One of McMaster’s interests is New England history, especially the early twentieth century. He found inspiration in his parents’ reminiscences of growing up in that era, particularly his father's stories of riding the streetcars that plied city streets and country roads in those days. Those stories led him to write "The Trolley Days Series" of four historical novels. Set in the Connecticut River Valley of western Massachusetts, they follow the lives of four young people growing up in Holyoke, Massachusetts, in the tumultuous World War I era.
McMaster’s ancestral ties to Ireland led him to undertake a second project, "The County Wicklow Mysteries," in 2022. Set in modern-day Ireland, "Rose of Glenkerry" and "Fugitive from Injustice" follow the lives Rosie O’Malley and Cary McGurk as they set out on their adult lives in a changing world. Rosie’s story is unique in contemporary fiction, including her struggle with colitis as a child and adjusting to life with an ostomy.
McMaster ‘s latest novel, "Emma and George: The Knightleys of Highbury," is a sequel to Jane Austen’s beloved "Emma," following Emma and George Knightley and their friends through harrowing times in early nineteenth-century England.
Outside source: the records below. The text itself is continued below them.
/-- The SMPTE ST 2084 EOTF of a 12-bit code as LL16 for a reference luminance in FX32 (R123). -/
def pqDecode (n lref : Nat) : Nat :=
  let e := powQ (n * 2 ^ 80 / 4095) 32 2523
  let num := 128 * e - 107 * 2 ^ 80
  let den := 2413 * 2 ^ 80 - 2392 * e
  let q := powQ (num * 2 ^ 80 / den) 8192 1305
  satN 0xFFFF (roundDiv (10000 * q * 65535 * 65536) (2 ^ 80 * lref))

/-- The tone LUT of R127; the identity where none is held. -/
def lutEntry (b : Option (List Byte)) (i : Nat) : Nat :=
  match b with | some l => beAt l (2 * i) 2 | none => roundDiv (i * 65535) 1023

/-- Tone LUT applied to a value (R127). -/
def lutApply (b : Option (List Byte)) (x : Nat) : Nat :=
  let p := x * 1023
  let i := p / 65536
  let f := p % 65536
  let e : Int := lutEntry b i
  (clampI 0 65535 (e + ((lutEntry b (i + 1) - e) * f + 32768) / 65536)).toNat

/-! ### Layer samples (R90, R122, R124) -/

/-- First byte of a pixel of a layer's buffer, its column and line counted in the buffer (R161, R367). -/
def State.layerByte (s : State) (c : LCfg) (l px py : Nat) : Nat :=
  let n := c.at_ l 3
  match c.at_ l 2 with
  | 1 =>
    let w := s.act (K (0x7120 + n) 5)
    let base := fixedBase s.fixedNow 5 + (if n = 1 ∧ s.act (K 0x7120 1) = 1
      then unitsOf (4 * s.act (K 0x7120 5) * s.act (K 0x7120 6)) * 65536 else 0)
    base + 2 * ((nth Stream.init s.net.streams n).reading.getD 0 * w * s.act (K (0x7120 + n) 6) + py * w + px)
  | _ => s.get (K (0x3440 + n) 3) + 2 * (py * c.at_ l 5 + px)

/-- A raw 16-bit sample as value and alpha, by format: 0 Y16, 1 YA8, 2 Y12P, 3 PQ12P (R122). [DEDUCED, log entry 61] -/
def decodeSample (fmt raw lref : Nat) : Nat × Nat :=
  match fmt with
  | 1 => (raw / 256 * 257, raw % 256 * 257)
  | 2 => (((raw % 4096) <<< 4) ||| ((raw % 4096) >>> 8), 0xFFFF)
  | 3 => (pqDecode (raw % 4096) lref, 0xFFFF)
  | _ => (raw, 0xFFFF)

/-- A pixel of a layer's buffer, relative to the crop window; transparent outside it (R90), and in a word that reads
as uncorrectable (R160). -/
def State.layerPix (s : State) (c : LCfg) (l : Nat) (x y : Int) : Nat × Nat :=
  if x < 0 ∨ y < 0 ∨ (c.geo l 5 : Int) ≤ x ∨ (c.geo l 6 : Int) ≤ y then (0, 0) else
  let px := c.geo l 3 + x.toNat
  let py := c.geo l 4 + y.toNat
  let n := c.at_ l 3
  let a := s.layerByte c l px py
  if s.badByte a then (0, 0) else
  match c.at_ l 2 with
  | 1 =>
    let st := nth Stream.init s.net.streams n
    let idx := py * s.act (K (0x7120 + n) 5) + px
    let buf := st.reading.getD 0
    let fmt := s.act (K (0x7120 + n) 7)
    decodeSample (if fmt = 1 then 2 else if fmt = 2 then 3 else if fmt = 3 then 0 else 1)
      ((mapGet (nth [] st.bufs buf) idx).getD 0) (c.at_ l 0x10)
  | _ => decodeSample (if c.at_ l 2 = 2 ∧ c.at_ l 4 = 1 then 1 else 0) (be [memGet s.fs.mem a, memGet s.fs.mem (a + 1)]) 0

/-- A line is one that a limited row reads: the first of its 64, or every line (R94). -/
def inWin (win : Option Int) (y : Int) : Bool :=
  match win with | some lo => decide (lo ≤ y ∧ y < lo + 64) | none => true

/-- Bilinear sample at a position in 1/64 pixel, weights in 1/64 (R90); lines that a limited row does not read are transparent (R94).
[DEDUCED, log entry 61] -/
def State.bilinear (s : State) (c : LCfg) (l : Nat) (win : Option Int) (p q : Int) : Nat × Nat :=
  let x := (p - 32) / 64
  let y := (q - 32) / 64
  let wx := ((p - 32) % 64).toNat
  let wy := ((q - 32) % 64).toNat
  let at_ (x y : Int) : Nat × Nat := if inWin win y then s.layerPix c l x y else (0, 0)
  let a := at_ x y
  let b := at_ (x + 1) y
  let d := at_ x (y + 1)
  let e := at_ (x + 1) (y + 1)
  let mix (f : Nat × Nat → Nat) : Nat :=
    roundDiv (f a * (64 - wx) * (64 - wy) + f b * wx * (64 - wy) + f d * (64 - wx) * wy + f e * wx * wy) 4096
  (mix (·.1), mix (·.2))

/-- The bytes that a bilinear sample reads, inside the crop window and the lines of a limited row. -/
def State.sampleBytes (s : State) (c : LCfg) (l : Nat) (win : Option Int) (p q : Int) : List Nat :=
  let x := (p - 32) / 64
  let y := (q - 32) / 64
  [(x, y), (x + 1, y), (x, y + 1), (x + 1, y + 1)].filterMap fun z =>
    if z.1 < 0 ∨ z.2 < 0 ∨ (c.geo l 5 : Int) ≤ z.1 ∨ (c.geo l 6 : Int) ≤ z.2 ∨ inWin win z.2 = false then none
    else some (s.layerByte c l (c.geo l 3 + z.1.toNat) (c.geo l 4 + z.2.toNat))

/-- A procedural pattern at a position in 1/64 pixel (R124). [DEDUCED, log entry 62; DESIGN CHOICE, log entry 219] -/
def pattern (c : LCfg) (l : Nat) (p q : Int) : Nat :=
  let a := c.at_ l 0x0D
  let b := c.at_ l 0x0E
  let per : Int := 64 * (c.at_ l 0x0F : Int)
  let ramp (n : Int) (size : Nat) : Nat :=
    let v : Int := (a : Int) + (2 * ((b : Int) - a) * n + 64 * size) / (128 * size)
    (clampI (min a b : Nat) (max a b : Nat) v).toNat
  match c.at_ l 3 with
  | 0 => a
  | 1 => ramp p (c.geo l 5)
  | 2 => ramp q (c.geo l 6)
  | _ => if (p / per + q / per) % 2 = 0 then a else b

/-- What a row of a source needs of a layer: its configuration, whether it stands as its background value, whether the row is limited,
and the first of the 64 lines that it then reads, if its middle has one (R94). -/
structure RowLayer where
  l : Nat
  cfg : LCfg
  bg : Bool
  limited : Bool
  win : Option Int
  deriving DecidableEq, Repr

/-- Directions of a grid point: unlevelled, and levelled by the pitch of the frame. -/
structure Dirs where
  plain : Int × Int
  lev : Int × Int
  deriving DecidableEq, Repr

/-- The directions of a grid point of a source, in eighths of a pixel. -/
def State.dirsAt (s : State) (i u8 v8 : Nat) : Dirs :=
  let m := mapGet s.activeDoms (K (0x3100 + i) 1)
  let w := s.actW i
  let h := s.actH i
  ⟨dirAt m none w h u8 v8, dirAt m (some (nth 0 s.geo.theta i)) w h u8 v8⟩

/-- The position of a layer at a grid point. -/
def State.posAt (s : State) (c : LCfg) (l : Nat) (d : Dirs) : Option (Int × Int) :=
  let a := if c.levelled l then d.lev else d.plain
  s.layerPos c l a.1 a.2

/-- One sample of a layer at a grid point: value and alpha before tone mapping (R121). [DEDUCED, log entry 62] -/
def State.sampleOne (s : State) (rl : RowLayer) (cores : List Core) (tr : Nat) (d : Dirs) : Nat × Nat :=
  let c := rl.cfg
  let l := rl.l
  if c.geo l 1 = 3 then
    if rl.bg then (c.at_ l 0x0B, 0xFFFF) else
    let p := s.planes cores tr d.plain.1 d.plain.2 d.lev.1 d.lev.2
    (if c.at_ l 3 = 0 then p.1 else p.2, 0xFFFF)
  else match s.posAt c l d with
    | none => (0, 0)
    | some (p, q) =>
      if rl.bg then (c.at_ l 0x0B, 0xFFFF)
      else if c.at_ l 2 = 5 then (pattern c l p q, 0xFFFF)
      else if rl.limited && rl.win.isNone then (0, 0)
      else s.bilinear c l rl.win p q

/-- A layer's sample at a pixel; a direct-matrix segment takes the mean of 4 × 4 samples (R90). -/
def State.sample (s : State) (rl : RowLayer) (cores : List Core) (tr i c r : Nat) : Nat × Nat :=
  if s.srcType i = 4 then
    let pts := (List.range 16).map fun n =>
      s.sampleOne rl cores tr (s.dirsAt i (8 * c + 2 * (n % 4) + 1) (8 * r + 2 * (n / 4) + 1))
    (roundDiv (pts.foldl (fun a p => a + p.1) 0) 16, roundDiv (pts.foldl (fun a p => a + p.2) 0) 16)
  else s.sampleOne rl cores tr (s.dirsAt i (8 * c + 4) (8 * r + 4))

/-- A layer's contribution to a pixel: tone, alpha, blend (R121). The background value of R132 passes no tone LUT, and its alpha of 1.0 is
multiplied by the layer alpha. [DESIGN CHOICE, log entry 187] -/
def State.blendLayer (s : State) (rl : RowLayer) (cores : List Core) (tr i c r comp : Nat) : Nat :=
  let (y0, a0) := s.sample rl cores tr i c r
  let y := if !rl.bg && rl.cfg.at_ rl.l 0x18 == 1 then lutApply rl.cfg.lut y0 else y0
  let a := mulFrac a0 (rl.cfg.at_ rl.l 8)
  blend comp (blendOp (rl.cfg.at_ rl.l 7) comp y) a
McMaster's fascination with Edward Hitchcock (1793-1864), renowned American geologist and paleontologist, began when he visited the Pratt Museum of Natural History at Amherst College over half a century ago. In 2014, while doing research for one of his novels, he discovered to his great surprise that there had never been a biography written of Hitchcock. In 2021 he published "All the Light Here Comes from Above: The Life and Legacy of Edward Hitchcock." More than a century-and-a-half after his death, the story of one of nineteenth-century America’s most influential scientists at last had been told. Since the publication of that book, he has also published a number of articles in peer-reviewed journals on Hitchcock and the development of American geology in the nineteenth century.
Now retired from teaching, McMaster lives in Williamsburg, Massachusetts.